Полагаю, они хотели купить двухпенсовое пирожное или что-то вроде того. Ситуация показалась мне забавной, и я предоставил им самим справиться с этой трудностью, желая узнать, как они поступят.
Эрнест спросил:
— Можно, мы отдадим вам это (показывая полпенни) и не отдадим вот это и это (показывая пенсовые монетки)?
Я согласился, и они, издав вздох облегчения, радостные отправились своей дорогой. Еще несколько подаренных пенни и маленьких игрушек окончательно их покорили, и они стали мне доверять.

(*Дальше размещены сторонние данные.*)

/-! ### Leaving and losing (R445) -/

/-- The manager has lost members: each is reported, and its serial absent from now (R440, R445). -/
def loseMembers (l : List Nat) (s : State) : State :=
  let gone := s.hive.members.filter fun m => l.contains m.id
  let s := gone.foldl (fun s m => raise 0x0A05 sevW m.id 0 m.serial [s.sys.trusted] s) s
  let t := s.now
  setWorst (modHive (fun h => { h with
    members := h.members.filter fun m => !l.contains m.id
    routes := h.routes.filter fun r => !l.contains r.dest
    ids := h.ids.map fun (e : Nat × Nat × Option Nat) => if l.contains e.2.1 && e.2.2.isNone then (e.1, e.2.1, some t) else e
    standbyId := (match h.standbyId with | some i => if l.contains i then none else some i | none => none) }) s)
/-- The device leaves the hive with its subtree and enters JOINING (R445); what it held of the hive is forgotten, and its
subtree is told. -/
def leaveHive (s : State) : State :=
  let s := s.downlinks.foldl (fun s h => hsendLink h 1 5 hfBroadcast [] s) s
  let old := s.hive
  let fresh : Hive :=
    { state := .joining, priority := old.priority, willing := old.willing, seq := old.seq, links := old.links, ids := old.ids
      joinedSerial := old.joinedSerial, relayed := old.relayed, annSeq := old.annSeq, cellSeq := old.cellSeq
      lastAlive := old.lastAlive, listenSince := if s.hiveLinks.isEmpty then none else some s.now }
  hiveChanged (setValid .hive false { s with hive := fresh, deviceId := 0 })
/-- The device becomes manager of a hive of its own members (R431, R436, R440, R447). -/
def becomeManager (id : Nat) (s : State) : State :=
  let serial := s.sys.serial
  let t := s.now
  let s := modHive (fun h => { h with
    state := .manager, depth := 0, worst := 0, managerId := id, managerSerial := serial, uplink := none, uplink2 := none
    switched := false, listenSince := none, announceSince := none, joinPending := false, accepted := none, retryAt := none
    lostAt := none, quiet := false, standbyId := none, mirrorDone := false, reportedReady := false, joinedSerial := serial
    ids := (h.ids.filter fun e => e.1 != serial && e.2.1 != id).map (fun (e : Nat × Nat × Option Nat) =>
      (e.1, e.2.1, match e.2.2 with | none => some t | some x => some x)) ++ [(serial, id, none)] }) { s with deviceId := id }
  hiveChanged (evalSource (setValid .hive false s))
/-- A device without a recorded ID takes 0 (R440). -/
def foundHive (s : State) : State :=
  becomeManager (((s.hive.ids.find? fun e => e.1 == s.sys.serial).map (·.2.1)).getD 0) s
/-- An election completes: the MANAGER fault is resolved (Table 21-2). -/
def electionDone (s : State) : State :=
  ((s.faults.filter fun f => f.cls == clsManager).map (·.unit)).foldl (fun s u => resolveFault clsManager u s) s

Они рассказали много такого, чего, боюсь, мне не полагалось слышать. Они говорили, что, если бы их дедушка жил дольше, то, вероятнее всего, получил бы титул лорда, и тогда бы их папу называли «достопочтенный» и «ваше преподобие», но дедушка теперь на небесах, и там он с бабушкой Элэби поет красивые гимны Иисусу Христу, который очень их любит. А когда Эрнест был болен, мама сказала ему, что не нужно бояться смерти, так как он отправился бы прямо на небеса, если бы только раскаялся в том, что так плохо делал уроки и огорчал своего папочку, и если бы обещал никогда, никогда больше не огорчать его. И что когда Эрнест оказался бы на небесах, то встретился бы с дедушкой и бабушкой Элэби и навсегда остался бы с ними, и они были бы очень добры к нему и учили бы его петь такие красивые гимны, намного более красивые, чем те, которые он теперь так любит, и т. д., и т. п. Но он не хочет умирать и очень рад, что поправился, потому что на небесах нет котят, и он думает, что там нет и первоцветов, с которыми можно пить чай.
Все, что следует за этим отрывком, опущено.